I don't see it as rude . Reba asked politely and the Hostess was well within her rights to say "I'd prefer to wait until dinner is finished before I bring out the desserts , but if you need to leave after the main meal , I can wrap a piece up for you to take home ."

I understand that the Hostess would be annoyed at the thought of bringing out a cake that already had a slice taken out of it . If she has pride in how she presents her food , I can understand that . A plate of cookies , not so much .

Toots does have very valid points though - hosting means different things to different folks and dinner parties usually follow a standard pattern . It's a case of knowing your Host in terms of whether or not any deviation from that pattern will bother them . I have seen the "Dessert Stampede " - it's not pretty  ;D.

It was a request , not a demand . The hostess could have refused it , but "grudgingly complied" . That was her decision . She had plenty of opportunity to politely decline . 

I think it's odd to expect dessert to be served early so someone can leave early.  If you need to leave early, just politely make your excuses and leave.  As a guest, I would never ask for dessert before dessert time, as I agree with Toots that serving dessert is a signal to guests that the evening is nearing an end.  I am not going to take it upon myself to hasten that for everyone simply because I need to leave early.  I would just go without dessert!

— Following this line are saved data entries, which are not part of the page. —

/-- The root grants an ID to a serial number: its entry, the routes towards it and the answer (R180, R188). The ledger root compares the
module's floor and digest anew: it joins (R219). While a switch is armed the entry goes into the shadow bank too. The node enters the topology with
the links of its request, and where it has more than one a new epoch is due, with which they carry transit (R180, R188, R189). A node more than
24 links away is marked unreachable (R187). -/
def State.idGrant (s : State) (id serial link hops : Nat) (links : List (Nat × Nat × Nat)) : State :=
  let ids := (s.fab.ids.filter fun p => p.2 != serial && p.1 != id) ++ [(id, serial)]
  let resv := s.fab.resv.filter fun p => p.1 != id && p.2 != serial
  let hs := s.sl.holders.map fun (p : Nat × Holder) => if p.2.serial = serial then (p.1, { p.2 with known := false }) else p
  let add := sparsePut fwdReset id (if 24 < hops then mkEntry 0xF 0xF 0 0 else mkEntry link 0xF hops 0)
  let s := s.nbrGrant serial id
  let f := s.fab
  let topo := topoJoin f.topo id links
  let s1 := { s with sl := { s.sl with holders := hs }, fab := { f with
    ids, resv, topo, due := f.due || decide (1 < links.length), fwd0 := add f.fwd0, fwd1 := if f.switch.isSome then add f.fwd1 else f.fwd1 } }
  (s1.joinRoutes id hops links).srcSend true .idGrant (id * 2 ^ 11) (leBytes 2 id ++ leBytes 8 serial ++ [hops])

/-- NODE_ID_GRANT (R180, R181, R188): a join request of a serial number with its `STICKY_ID`, its role set and its links, reached over a link of
the root in some hops. -/
def execNodeIdGrant (serial sticky : Nat) (role : JoinReq) (link hops : Nat) (s : State) : Host.Outcome State Fault Refusal :=
  .next <|
    if s.runs 8 && s.is FAB_STAT.ROOT && s.get FAB_STAT.STATE == 4 then
      let s := { s with fab := { s.fab with roles := (serial, role.role % 16) :: eraseKey serial s.fab.roles } }
      let user := if 2 ≤ sticky then s.fab.ids.find? fun p => p.1 == sticky else none
      let held := s.fab.resv.any fun p => p.1 == sticky && p.2 != serial
      let s1 := match user with
        | some p =>
          if p.2 = serial then s.idGrant sticky serial link hops role.links
          else
            let t := s.log 0x0608 NOTICE
            match t.freeId with
            | none => t
            | some n =>
              let e := t.fwdEntry 0 sticky
              if serial < p.2 then
                ({ t with fab := { t.fab with ids := t.fab.ids.filter fun q => q.1 != sticky } }.idGrant n p.2 (e % 16) (e / 256 % 32) []).idGrant
                  sticky serial link hops role.links
              else t.idGrant n serial link hops role.links
        | none =>
          if 2 ≤ sticky ∧ sticky < 4096 ∧ !held then s.idGrant sticky serial link hops role.links
          else match s.freeId with
            | some n => s.idGrant n serial link hops role.links
            | none => s
      s1.when (decide (12 < hops)) fun t => t.log 0x060F WARNING [hops]
    else s

/-- JOIN_RETRY (R178): no grant within 50 ms. -/
def execJoinRetry (ms : Nat) (s : State) : Host.Outcome State Fault Refusal :=
  .next <| if s.runs 8 && s.get FAB_STAT.STATE == 3 && decide (50 ≤ ms) then s.joinRequest else s

/-- The module takes a granted node ID; a change is logged and drops the relay entries (R180, R181, R518). -/
def State.takeId (s : State) (id : Nat) : State :=
  let old := s.get FAB_STAT.NODE_ID
  let s1 := s.put FAB_STAT.NODE_ID id
  let s2 := if id = 1 then s1 else s1.put FAB_STICKY.STICKY_ID id
  s2.when (old != 0 && old != id) fun t => t.relaysDrop.log 0x0607 WARNING (leBytes 2 old ++ leBytes 2 id)

/-- JOIN_GRANT (R178, R180, R181, R188): a grant received over the up link and the routes to the module installed; its other links carry no
transit until the next epoch, and what a former fabric's table said is gone (DEDUCED, log 136). A member that the root moves to another ID takes
it. -/
def execJoinGrant (id level up : Nat) (s : State) : Host.Outcome State Fault Refusal :=
  .next <|
    if s.runs 8 && !s.is FAB_STAT.ROOT && decide (2 ≤ id) && decide (id < 4096) then
      match s.get FAB_STAT.STATE with
      | 3 =>
        let s1 := ((s.takeId id).put FAB_STAT.STATE 4).put FAB_STAT.LEVEL level
        let s2 := (((List.range 9).foldl (fun t l => t.setDir l 0) s1).setDir up 1).setParent
        let s2 := { s2 with fab := { s2.fab with fwd0 := [], leaf := true } }
        let s3 := (s2.setReady 3).log 0x0601 NOTICE (leBytes 2 id ++ [level])
        s3.when (decide (12 < level)) fun t => t.log 0x060F WARNING [level]
      | 4 => s.takeId id
      | _ => s
    else s

/-- ROOT_LOST (R179): half-cycles without an announce of a higher sequence for the root. -/
def execRootLost (hc : Nat) (s : State) : Host.Outcome State Fault Refusal :=
  .next <|
    if s.runs 8 && s.get FAB_STAT.STATE == 4 && !s.is FAB_STAT.ROOT && decide (clampN 2 32 (s.get FAB_TIMERS.ROOT_TMO) ≤ hc) then
      let r := match s.fab.rootKey with | some k => k.serial | none => 0
      let s1 := { s with fab := { s.fab with
        lost := (r, s.fab.rootSeq) :: s.fab.lost.filter fun p => p.1 != r, heard := s.fab.heard.filter fun p => p.2.key.serial != r } }
      (s1.log 0x0603 WARNING).fabElect
    else s

/-- FABRIC_ALONE (R178): no link ACTIVE for 100 ms. -/
def execFabricAlone (ms now : Nat) (s : State) : Host.Outcome State Fault Refusal :=
  let st := s.get FAB_STAT.STATE
  .next <|
    if s.runs 8 && decide (1 ≤ st) && decide (st ≤ 4) && s.linksUp.isEmpty && decide (100 ≤ ms) then
      (((s.put FAB_STAT.STATE 5).takeClass.rootOn now).setReady 3).log 0x060E WARNING
    else s

/-- ID_RESERVATION_EXPIRY (R180): seconds since the node departed. -/
def execIdReservationExpiry (id secs : Nat) (s : State) : Host.Outcome State Fault Refusal :=
  .next <|
    if decide (s.get FAB_TIMERS2.ID_HOLD ≤ secs) then
      { s with fab := { s.fab with resv := s.fab.resv.filter fun p => p.1 != id } }
    else s

/-- TOPOLOGY_REPORT (R184, R189): the root takes a node's links, given as link and neighbour, 8 the powerline; a node that no
path reaches any more has left. The next epoch carries the routes. -/
def execTopologyReport (node : Nat) (links : List (Nat × Nat)) (s : State) : Host.Outcome State Fault Refusal :=
  .next <|
    if s.runs 8 && s.is FAB_STAT.ROOT then
      s.topoTake (topoReport (topoReport s.fab.topo node links) 1 s.ownLinks)
    else s
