/-- The frame of the commands of supplies, resets, roles and Safe-Off: outside the parts listed for a command, nothing changes, whatever the state
and the operands. How the parts are cut is the model's own. -/
def Obligations.PowerAndResetFrame : Prop :=
  (∀ (s : State) (sess : Nat), ∃ t, exec (.apply sess) s = .next t ∧ Unchanged (within (safeOffParts ++ ([.auxx, .boot, .can, .capt, .cs, .fab, .grpx,
    .kv, .mg, .needs, .out, .phx, .plc, .regs, .sl, .tb, .th, .upd] : List Part))) s t) ∧
  (∀ (s : State) (o : BootObs), ∃ t, exec (.applyComplete o) s = .next t ∧ Unchanged (within (dormantParts ++ restartParts ++ ([.fresh, .keep] : List
    Part))) s t) ∧
  (∀ (s : State) (mv ms : Nat) (cold : Bool) (o : BootObs), ∃ t, exec (.porReset mv ms cold o) s = .next t ∧ Unchanged (within (dormantParts ++
    restartParts ++ ([.cm, .fresh, .keep, .met, .rstStamp, .tmp] : List Part))) s t) ∧
  (∀ (s : State) (ns : Nat) (low : Bool) (o : BootObs), ∃ t, exec (.pinReset ns low o) s = .next t ∧ Unchanged (within (dormantParts ++ restartParts
    ++ ([.fresh, .keep] : List Part))) s t) ∧
  (∀ (s : State) (sess : Nat) (o : BootObs), ∃ t, exec (.softReset sess o) s = .next t ∧ Unchanged (within (dormantParts ++ restartParts ++ ([.fresh,
    .keep] : List Part))) s t) ∧
  (∀ (s : State) (sess bits : Nat), ∃ t, exec (.domainReset sess bits) s = .next t ∧ Unchanged (within (safeOffParts ++ ([.auxx, .boot, .can, .capt,
    .cs, .fab, .grpx, .kv, .mg, .needs, .out, .phx, .plc, .regs, .sl, .tb, .th, .upd] : List Part))) s t) ∧
  (∀ (s : State) (o : BootObs), ∃ t, exec (.domainResetComplete o) s = .next t ∧ Unchanged (within (dormantParts ++ restartParts ++ ([.fresh, .keep] :
    List Part))) s t) ∧
  (∀ (s : State) (ms : Nat), ∃ t, exec (.readyRelease ms) s = .next t ∧ Unchanged (within (logParts ++ ([.saf, .reg R.SAF_WD_STAT.WD_CNT, .reg
    R.SYS_BOOT_STAT.LATE, .reg R.SYS_BOOT_STAT.STEP, .reg R.SYS_BOOT_TIME.T_READY, .reg R.SYS_READY.PIN] : List Part))) s t) ∧
  (∀ (s : State) (ms : Nat), ∃ t, exec (.readyDeadline ms) s = .next t ∧ Unchanged (within (logParts ++ ([.reg R.SYS_BOOT_STAT.LATE] : List Part))) s
    t) ∧
  (∀ (s : State) (mv us : Nat), ∃ t, exec (.vsupLowBandEntry mv us) s = .next t ∧ Unchanged (within (logParts ++ ([.reg R.PWR_SUPPLY_STAT.LOW_BAND,
    .reg R.PWR_SUPPLY_STAT.LOW_SEEN, .reg R.PWR_VMON.VSUP] : List Part))) s t) ∧
  (∀ (s : State) (mv us : Nat), ∃ t, exec (.vsupLowBandExit mv us) s = .next t ∧ Unchanged (within (logParts ++ ([.reg R.PWR_SUPPLY_STAT.LOW_BAND,
    .reg R.PWR_VMON.VSUP] : List Part))) s t) ∧
  (∀ (s : State) (mv us : Nat), ∃ t, exec (.vsupHighBandEntry mv us) s = .next t ∧ Unchanged (within (logParts ++ ([.reg R.PWR_SUPPLY_STAT.HIGH_BAND,
    .reg R.PWR_VMON.VSUP] : List Part))) s t) ∧
  (∀ (s : State) (mv us : Nat), ∃ t, exec (.vsupHighBandExit mv us) s = .next t ∧ Unchanged (within (logParts ++ ([.reg R.PWR_SUPPLY_STAT.HIGH_BAND,
    .reg R.PWR_VMON.VSUP] : List Part))) s t) ∧
  (∀ (s : State) (mv us : Nat), ∃ t, exec (.vsupOverVoltage mv us) s = .next t ∧ Unchanged (within (groupParts ++ ([.grpx, .phx, .tb, .reg
    R.PE_GRP_CTRL.EN, .reg R.PE_GRP_STAT.LIMITING, .reg R.PE_GRP_STAT.N_CFG, .reg R.PE_GRP_STAT.OVS_STATE, .reg R.PE_GRP_STAT.STATE, .reg
    R.PE_PH_CFG.EN, .reg R.PWR_STATE.STATE, .reg R.PWR_SUPPLY_STAT.HIGH_BAND, .reg R.PWR_SUPPLY_STAT.LOW_BAND, .reg R.PWR_SUPPLY_STAT.OVERV, .reg
    R.PWR_SUPPLY_STAT.OVERV_SEEN, .reg R.PWR_VMON.VSUP] : List Part))) s t) ∧
  (∀ (s : State) (mv us : Nat), ∃ t, exec (.vsupOverVoltageExit mv us) s = .next t ∧ Unchanged (within ([.reg R.PWR_SUPPLY_STAT.HIGH_BAND, .reg
    R.PWR_SUPPLY_STAT.OVERV, .reg R.PWR_VMON.VSUP])) s t) ∧
  (∀ (s : State) (mv us back : Nat) (o : BootObs), ∃ t, exec (.supplyFail mv us back o) s = .next t ∧ Unchanged (within (dormantParts ++ restartParts
    ++ ([.bilCom, .cm, .fresh, .keep, .met, .rstStamp, .tmp] : List Part))) s t) ∧
  (∀ (s : State) (d us : Nat) (o : BootObs), ∃ t, exec (.railOutOfLimits d us o) s = .next t ∧ Unchanged (within (dormantParts ++ restartParts ++
    ([.bilCom, .cm, .fresh, .keep, .met, .rstStamp, .tmp] : List Part))) s t) ∧
  (∀ (s : State) (v : Nat), ∃ t, exec (.holdupStoreTest v) s = .next t ∧ Unchanged (within (groupParts ++ ([.grpx, .phx, .tb, .reg R.PE_GRP_CTRL.EN,
    .reg R.PE_GRP_STAT.LIMITING, .reg R.PE_GRP_STAT.N_CFG, .reg R.PE_GRP_STAT.OVS_STATE, .reg R.PE_GRP_STAT.STATE, .reg R.PE_PH_CFG.EN, .reg
    R.PWR_HOLDUP.HOLDUP_OK, .reg R.PWR_HOLDUP.TESTING, .reg R.PWR_HOLDUP.VSTORE] : List Part))) s t) ∧
  (∀ (s : State) (sess : Nat), ∃ t, exec (.holdupTestRequest sess) s = .next t ∧ Unchanged (within (logParts ++ ([.out, .reg R.PWR_HOLDUP.TESTING] :
    List Part))) s t) ∧
  (∀ (s : State) (e v : Nat), ∃ t, exec (.holdupTestDone e v) s = .next t ∧ Unchanged (within (groupParts ++ ([.boot, .grpx, .phx, .tb, .reg
    R.PE_GRP_CTRL.EN, .reg R.PE_GRP_STAT.LIMITING, .reg R.PE_GRP_STAT.N_CFG, .reg R.PE_GRP_STAT.OVS_STATE, .reg R.PE_GRP_STAT.STATE, .reg
    R.PE_PH_CFG.EN, .reg R.PWR_HOLDUP.E_USABLE, .reg R.PWR_HOLDUP.HOLDUP_OK, .reg R.PWR_HOLDUP.TESTING, .reg R.PWR_HOLDUP.VSTORE] : List Part))) s t) ∧
  (∀ (s : State) (mv : Nat), ∃ t, exec (.vbatLow mv) s = .next t ∧ Unchanged (within (logParts ++ ([.boot, .reg R.PWR_SUPPLY_STAT.VBAT_LOW, .reg
    R.PWR_SUPPLY_STAT.VBAT_SEEN, .reg R.PWR_VMON.VBAT] : List Part))) s t) ∧
  (∀ (s : State) (sess : Nat), ∃ t, exec (.quietRequest sess) s = .next t ∧ Unchanged (within (groupParts ++ ([.grpx, .out, .phx, .tb, .reg
    R.PE_GRP_CTRL.EN, .reg R.PE_GRP_STAT.LIMITING, .reg R.PE_GRP_STAT.N_CFG, .reg R.PE_GRP_STAT.OVS_STATE, .reg R.PE_GRP_STAT.STATE, .reg
    R.PE_PH_CFG.EN, .reg R.PWR_STATE.CMD, .reg R.PWR_STATE.RESULT, .reg R.PWR_STATE.STATE] : List Part))) s t) ∧
  (∀ (s : State) (sess : Nat), ∃ t, exec (.runRequest sess) s = .next t ∧ Unchanged (within (logParts ++ ([.out, .pins, .reg R.PWR_STATE.CMD, .reg
    R.PWR_STATE.RESULT, .reg R.PWR_STATE.STATE] : List Part))) s t) ∧
  (∀ (s : State) (sess : Nat), ∃ t, exec (.dormantRequest sess) s = .next t ∧ Unchanged (within (safeOffParts ++ ([.auxx, .boot, .can, .capt, .cs,
    .fab, .grpx, .kv, .mg, .needs, .out, .phx, .plc, .regs, .sl, .tb, .th, .upd] : List Part))) s t) ∧
  (∀ (s : State) (src : Nat) (o : BootObs), ∃ t, exec (.wake src o) s = .next t ∧ Unchanged (within (dormantParts ++ restartParts ++ ([.fresh, .keep]
    : List Part))) s t) ∧
  (∀ (s : State) (sess a : Nat), ∃ t, exec (.auxEnable sess a) s = .next t ∧ Unchanged (within (railParts ++ ([.auxx, .out, .inst R.PWR_AUX_CTRL.EN a
    0, .inst R.PWR_AUX_STAT.MODE a 0, .inst R.PWR_AUX_STAT.PGOOD a 0, .reg R.LE_L_R.R] : List Part))) s t) ∧
  (∀ (s : State) (sess a : Nat), ∃ t, exec (.auxStop sess a) s = .next t ∧ Unchanged (within (railParts ++ ([.auxx, .out, .inst R.PWR_AUX_CTRL.EN a 0,
    .inst R.PWR_AUX_STAT.MODE a 0, .inst R.PWR_AUX_STAT.PGOOD a 0, .reg R.LE_L_R.R] : List Part))) s t) ∧
  (∀ (s : State) (pair v us : Nat), ∃ t, exec (.auxSetpointChange pair v us) s = .next t ∧ Unchanged (within ([.auxx])) s t) ∧
  (∀ (s : State) (a fb us : Nat), ∃ t, exec (.auxPgood a fb us) s = .next t ∧ Unchanged (within ([.auxx, .pins, .inst R.PWR_AUX_STAT.FB a 0, .inst
    R.PWR_AUX_STAT.MODE a 0, .inst R.PWR_AUX_STAT.PGOOD a 0] : List Part)) s t) ∧
  (∀ (s : State) (a fb : Nat), ∃ t, exec (.auxPgoodLoss a fb) s = .next t ∧ Unchanged (within (logParts ++ railParts ++ ([.inst R.PWR_AUX_STAT.FB a 0,
    .inst R.PWR_AUX_STAT.PGOOD a 0] : List Part))) s t) ∧
  (∀ (s : State) (a ms : Nat), ∃ t, exec (.auxFeedbackFault a ms) s = .next t ∧ Unchanged (within (logParts ++ railParts ++ ([.auxx, .inst
    R.PWR_AUX_STAT.FB_FAULT a 0, .inst R.PWR_AUX_STAT.MODE a 0, .inst R.PWR_AUX_STAT.PGOOD a 0] : List Part))) s t) ∧
  (∀ (s : State) (a n : Nat), ∃ t, exec (.auxBurstSleep a n) s = .next t ∧ Unchanged (within ([.auxx, .pins, .inst R.PWR_AUX_STAT.MODE a 0] : List
    Part)) s t) ∧
  (∀ (s : State) (a fb : Nat), ∃ t, exec (.auxBurstWake a fb) s = .next t ∧ Unchanged (within ([.auxx, .inst R.PWR_AUX_STAT.FB a 0, .inst
    R.PWR_AUX_STAT.MODE a 0] : List Part)) s t) ∧
  (∀ (s : State) (a n f : Nat), ∃ t, exec (.auxSyncLock a n f) s = .next t ∧ Unchanged (within (logParts ++ ([.auxx, .reg R.PWR_SYNC.FSYNC, .reg
    R.PWR_SYNC.PRESENT, .inst R.PWR_AUX_STAT.SYNCED a 0] : List Part))) s t) ∧
  (∀ (s : State) (a x : Nat), ∃ t, exec (.auxSyncLost a x) s = .next t ∧ Unchanged (within (logParts ++ ([.auxx, .inst R.PWR_AUX_STAT.SYNCED a 0,
    .inst R.PWR_AUX_STAT.SYNC_LOST a 0] : List Part))) s t) ∧
  (∀ (s : State) (a fb : Nat), ∃ t, exec (.auxTruncation a fb) s = .next t ∧ Unchanged (within ([.pins, .inst R.PWR_AUX_CNT.TRUNC a 0, .inst
    R.PWR_AUX_STAT.FB a 0])) s t) ∧
  (∀ (s : State) (a fb n : Nat), ∃ t, exec (.auxBraking a fb n) s = .next t ∧ Unchanged (within (logParts ++ ([.pins, .inst R.PWR_AUX_CNT.BRAKE a 0,
    .inst R.PWR_AUX_STAT.BRAKE_SEEN a 0, .inst R.PWR_AUX_STAT.FB a 0, .inst R.PWR_AUX_STAT.MODE a 0] : List Part))) s t) ∧
  (∀ (s : State) (a fb : Nat), ∃ t, exec (.auxBrakeRelease a fb) s = .next t ∧ Unchanged (within ([.inst R.PWR_AUX_STAT.FB a 0, .inst
    R.PWR_AUX_STAT.MODE a 0])) s t) ∧
  (∀ (s : State) (a : Nat), ∃ t, exec (.auxThermalWarning a) s = .next t ∧ Unchanged (within (logParts ++ ([.inst R.PWR_AUX_STAT.TWARN a 0] : List
    Part))) s t) ∧
  (∀ (s : State) (a : Nat), ∃ t, exec (.auxThermalShutdown a) s = .next t ∧ Unchanged (within (logParts ++ railParts ++ ([.auxx, .inst
    R.PWR_AUX_STAT.MODE a 0, .inst R.PWR_AUX_STAT.PGOOD a 0, .inst R.PWR_AUX_STAT.TSHUT_SEEN a 0] : List Part))) s t) ∧
  (∀ (s : State) (a : Nat), ∃ t, exec (.auxThermalRestart a) s = .next t ∧ Unchanged (within ([.auxx, .inst R.PWR_AUX_STAT.MODE a 0, .reg R.LE_L_R.R]
    : List Part)) s t) ∧
  (∀ (s : State) (code us since onUs mv : Nat), ∃ t, exec (.snsSelectChange code us since onUs mv) s = .next t ∧ Unchanged (within ([.pins, .reg
    R.LSW_BANK.SNS_VALID, .reg R.LSW_BANK.SSEL])) s t) ∧
  (∀ (s : State) (node serial stamp : Nat) (tagOk : ResetTag) (o : BootObs), ∃ t, exec (.fabricResetCommand node serial stamp tagOk o) s = .next t ∧
    Unchanged (within (dormantParts ++ restartParts ++ ([.fresh, .keep, .rstStamp] : List Part))) s t) ∧
  (∀ (s : State) (m ns : Nat), ∃ t, exec (.eStop m ns) s = .next t ∧ Unchanged (within (safeOffParts ++ ([.grpx, .phx, .tb, .reg
    R.PE_GRP_STAT.LIMITING, .reg R.SAF_STAT.ES1, .reg R.SAF_STAT.ES2] : List Part))) s t) ∧
  (∀ (s : State) (sess : Nat), ∃ t, exec (.soReq sess) s = .next t ∧ Unchanged (within (safeOffParts ++ ([.grpx, .out, .phx, .tb, .reg
    R.PE_GRP_STAT.LIMITING] : List Part))) s t) ∧
  (∀ (s : State) (c idx ms : Nat) (valid : Bool), ∃ t, exec (.contactorOpen c idx ms valid) s = .next t ∧ Unchanged (within (channelParts ++ ([.saf] :
    List Part))) s t) ∧
  (∀ (s : State) (c ms x : Nat), ∃ t, exec (.safeOffDcMinusOpen c ms x) s = .next t ∧ Unchanged (within (logParts ++ channelParts ++ ([.saf, .reg
    R.SAF_STAT.DONE, .reg R.SAF_STAT.HELD] : List Part))) s t) ∧
  (∀ (s : State) (c x idx : Nat), ∃ t, exec (.connectorHeld c x idx) s = .next t ∧ Unchanged (within (logParts ++ ([.saf, .reg R.SAF_STAT.DONE, .reg
    R.SAF_STAT.HELD] : List Part))) s t) ∧
  (∀ (s : State) (sess : Nat), ∃ t, exec (.safeOffClear sess) s = .next t ∧ Unchanged (within (logParts ++ ([.out, .pins, .saf, .reg R.SAF_CMD.STATUS,
    .reg R.SAF_FIRST.FIRST, .reg R.SAF_SRC.SRC, .reg R.SAF_STAT.ACTIVE, .reg R.SAF_STAT.DONE] : List Part))) s t) ∧
  (∀ (s : State) (ms : Nat), ∃ t, exec (.estopDiscrepancy ms) s = .next t ∧ Unchanged (within (logParts ++ ([.saf, .reg R.SAF_STAT.ES_DISC] : List
    Part))) s t) ∧
  (∀ (s : State) (v ms : Nat) (o : BootObs), ∃ t, exec (.watchdogKick v ms o) s = .next t ∧ Unchanged (within (dormantParts ++ restartParts ++
    ([.fresh, .keep] : List Part))) s t) ∧
  (∀ (s : State) (ms : Nat) (o : BootObs), ∃ t, exec (.watchdogExpiry ms o) s = .next t ∧ Unchanged (within (dormantParts ++ restartParts ++ ([.fresh,
    .keep] : List Part))) s t) ∧
  (∀ (s : State) (o : BootObs), ∃ t, exec (.lockstepError o) s = .next t ∧ Unchanged (within (dormantParts ++ restartParts ++ ([.fresh, .keep] : List
    Part))) s t) ∧
  (∀ (s : State) (c idx ms : Nat) (valid : Bool), ∃ t, exec (.supplyFailContactorOpen c idx ms valid) s = .next t ∧ Unchanged (within (channelParts ++
    ([.saf] : List Part))) s t) ∧
  (∀ (s : State) (c ms : Nat), ∃ t, exec (.supplyFailDcMinusOpen c ms) s = .next t ∧ Unchanged (within (channelParts ++ ([.saf, .reg R.SAF_STAT.HELD]
    : List Part))) s t) ∧
  (∀ (s : State) (c us : Nat), ∃ t, exec (.contactorNotOpened c us) s = .next t ∧ Unchanged (within (logParts ++ ([.saf] : List Part))) s t) ∧
  (∀ (s : State) (o : BootObs), ∃ t, exec (.rstNRelease o) s = .next t ∧ Unchanged (within (restartParts ++ ([.fresh, .grpx, .keep, .phx, .upd] : List
    Part))) s t) ∧
  (∀ (s : State) (m : Nat), ∃ t, exec (.estopRelease m) s = .next t ∧ Unchanged (within ([.pins, .saf, .reg R.SAF_STAT.ES1, .reg R.SAF_STAT.ES2, .reg
    R.SAF_STAT.ES_DISC])) s t) ∧
  (∀ (s : State) (mv : Nat), ∃ t, exec (.vbatRestored mv) s = .next t ∧ Unchanged (within ([.reg R.PWR_SUPPLY_STAT.VBAT_LOW, .reg R.PWR_VMON.VBAT])) s
    t)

As a host though, I would comply with the request but I like the idea of boxing it up so that the message is, you can have some of this, but not here, because we are not ready to move on to dessert.

I think it would have been best to give your apologies to the host for not being able to stay longer, then say, "If it's not too much to ask, Bill was really looking forward to dessert. Can we take a bit home?"

Most hosts would have little problem complying with such a request in most cases, is my guess.

And most guests would have no problem taking no for an answer, particularly a no phrased like, "I'm sorry, I was hoping to cut the cake/flambe the pudding/take it out of the oven right when it was time to serve. I won't be able to put aside a single portion right now. Next time you visit, be sure to ask for seconds!"

Woldnt have bothered me.  Might have made me wondered if the timing/pacing of my hosting didn't work for elderly guests.  What is early for me might not be early for others. 

I'm usually much better at deserts then at food, if someone wanted me to get a desert out early I'd be pleased as punch to do so. 

And I really think that at 'casual buffet style' event the asking is perfectly fine. I'm used to my inlaws where an event might stretch over 4 or 5 hours and very few people are their the entire time.